Larry Page — the multibillionaire co-founder of Google who spent the last year literally hiding out in Fiji with his family to avoid the COVID-19 pandemic — owns at least one groundwater-contaminating bug-out bunker and a bunch of mansions in Old Palo Alto, California. Last week, one of those homes inexplicably experienced a three-alarm fire that took local emergency responders hours to quell and raised questions about local public resource allocation and corporate transparency… not to mention why the hell the home was allegedly being used as a low-profile office for Google tech workers, who were not there at the time of the fire.
As first reported by Palo Alto Online and expanded upon over at The Daily Beast , firefighters first arrived at the $10 million 6-bedroom, 5.5-bath “ guest cottage ” shortly after the blaze was first called in around 8:10 p.m. No one was killed or severely injured according to Deputy Fire Chief Kevin McNally, although the flames and smoke severely damaged the attic, as well as the first and second stories’ back areas. There’s a lot of sketchiness to the whole affair, and while we’re of course happy to hear no one was hurt we do have some questions. Like what the hell were Google tech workers doing in there at all?
One of many nearby Page properties — Over the past decade, Page has apparently bought up huge swaths of properties in the area, leasing many of them to tenants while installing family members in others.
“He owns what feels like most of that block,” Rebecca Eisenberg, a former city council candidate and general counsel for Reddit, told The Daily Beast , who went on to criticize the massive public funds required to quell a “small fire — at least non-visible fire” at a billionaire’s umpteenth mansion during a time of local budgetary restraints .

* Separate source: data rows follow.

/-- O35. At LOADING the order's counts, flags and marks are cleared, its tables installed and IN_PROGRESS
written. The model's choices and readings in it: log 5, log 58. -/
def Obligations.LoadingStartsOrder : Prop :=
  (∀ (s : State) (a : ActiveOrder),
    (a.header.kind = some .scan ∨ a.header.kind = some .calibrateReference) →
    let t := enterLoading a s
    t.oe.engine = .loading ∧ t.oe.active = some a ∧ t.oe.counts = .zero ∧ t.oe.flags = .clear
    ∧ t.oe.stepIndex = 0 ∧ t.oe.restarts = 0 ∧ t.oe.excluded = .all false ∧ t.oe.endSlot = none
    ∧ t.oe.abortMark = false ∧ t.oe.startTime = s.xe.time ∧ t.oe.startRevolution = s.tracker.revolution
    ∧ t.oe.activeTag = a.header.tag ∧ t.oe.chain = s.oe.chain
    ∧ t.xe = { s.xe with bus := s.xe.bus ++ [.write .loading
        [⟨s.block + 0x180, leBytes 8 s.xe.time.toNat⟩, ⟨s.block + 0x190, leBytes 4 s.tracker.revolution.toNat⟩,
         ⟨s.block + 8, [2]⟩]] }
    ∧ t.tg = { s.tg with zones := a.zones } ∧ t.sf = { s.sf with capture := 0 }
    ∧ t.sb = { s.sb with dropFlag := false, stallCount := 0 }
    ∧ t.rw = { s.rw with segments := [], overflow := false }
    ∧ t.rc = { s.rc with heads := s.rc.heads.map fun r => { r with due := 0 } }
    ∧ t.ru = s.ru ∧ t.uc = s.uc ∧ t.tracker = s.tracker ∧ t.light = s.light ∧ t.pending = s.pending
    ∧ (∀ h, t.qu.heads.get h = if a.header.mask.get h = true then
        { s.qu.heads.get h with table := a.tables.get h, classInUse := none, blank := 0, filter := 0 }
        else s.qu.heads.get h)
    ∧ ∀ h, ((a.header.mask.get h = false ∨ (s.ports.get h).state = .waking ∨ (s.ports.get h).state = .ready
          ∨ (s.ports.get h).state = .forcedOff) → t.ports.get h = s.ports.get h)
      ∧ ∀ c, a.header.mask.get h = true → s.light.present = false → (s.ports.get h).config = some c →
          ((s.ports.get h).state = .off ∨ (s.ports.get h).state = .fault) →
          t.ports.get h = { s.ports.get h with
            state := .waking, wakePending := false, seqCounter := 0, wakeTimer := .running s.xe.time 100000
            timeoutInForce := c.timeout, sent := (s.ports.get h).sent ++ [.wake c.codes c.timeout] })
    ∧ ∀ (s : State) (a : ActiveOrder) (kind : OrderKind) (format : RecordFormat),
    a.header.kind = some kind → (kind = .mark ∨ kind = .settings) → a.header.format = some format →
    let t := enterLoading a s
    let begins : Record := .orderBegin
      { kind := kind, tag := a.header.tag, mask := a.header.mask, format := format,
        stepCount := a.header.stepCount, revolutions := a.header.revolutions,
        revisitLimit := a.header.revisitLimit, flags := a.header.flags, time := s.xe.time,
        revolution := s.tracker.revolution }
    t.oe.active = some a ∧ ((∀ h, (s.ports.get h).inFlight = []) → t.oe.counts = .zero) ∧ t.oe.flags = .clear
    ∧ t.oe.excluded = .all false ∧ t.oe.abortMark = false ∧ t.oe.activeTag = a.header.tag ∧ t.oe.chain = s.oe.chain
    ∧ t.uc = s.uc
    ∧ s.xe.bus ++ [.write .loading
        [⟨s.block + 0x180, leBytes 8 s.xe.time.toNat⟩, ⟨s.block + 0x190, leBytes 4 s.tracker.revolution.toNat⟩,
         ⟨s.block + 8, [2]⟩]] <+: t.xe.bus
    ∧ (1024 ≤ s.sb.staged.length → t.oe.engine = .loading ∧ t.oe.marker = some begins ∧ t.oe.beginTaken = false
        ∧ t.ports = s.ports ∧ t.sb.staged = s.sb.staged)
    ∧ (s.sb.staged.length < 1024 → s.sb.staged ++ [⟨begins, a.header.tag⟩] <+: t.sb.staged
      ∧ t.oe.beginTaken = true ∧ t.oe.marker = none
      ∧ (kind = .mark → t.oe.engine = .closing ∧ t.oe.endSlot = some ⟨.complete, 0⟩)
      ∧ (kind = .settings → t.oe.engine = .loading ∧ t.oe.endSlot = none ∧ ∀ h,
        let p := s.ports.get h
        let new := a.header.replacement h
        let changed : Prop := ∀ c, p.config = some c → c.codes ≠ new.codes ∨ c.timeout ≠ new.timeout
        (a.header.replaceMask.get h = false → t.ports.get h = p ∧ t.oe.rewoken.get h = false)
        ∧ (a.header.replaceMask.get h = true → ¬changed →
            t.ports.get h = { p with config := some new } ∧ t.oe.rewoken.get h = false)
        ∧ (a.header.replaceMask.get h = true → changed → t.oe.rewoken.get h = true
          ∧ (t.ports.get h).config = some new
          ∧ (s.light.present = false → (p.state = .off ∨ p.state = .fault ∨ p.state = .waking) →
            t.ports.get h = { p with
              config := some new, state := .waking, wakePending := false, seqCounter := 0
              wakeTimer := .running s.xe.time 100000, timeoutInForce := new.timeout
              sent := p.sent ++ [.wake new.codes new.timeout] })
          ∧ (s.light.present = false → p.state = .ready →
            (t.ports.get h).state = .waking ∧ (t.ports.get h).inFlight = []
            ∧ (t.ports.get h).timeoutInForce = new.timeout
            ∧ (t.ports.get h).sent = p.sent ++ [.wake new.codes new.timeout]))))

Details are hidden behind a smokescreen — There are certainly enough holes in the story right now to arouse suspicion about just what was going on at Page’s mansion, and if the fire was a chance occurrence or not. Authorities haven’t publicly stated anything pointing towards arson, which could easily mean this was simply an electrical issue or something similar.
Then again, it sure would be nice to know exactly why Page felt the need to house a small team of Google workers there, and how many other locations are home to the same kinds of setups.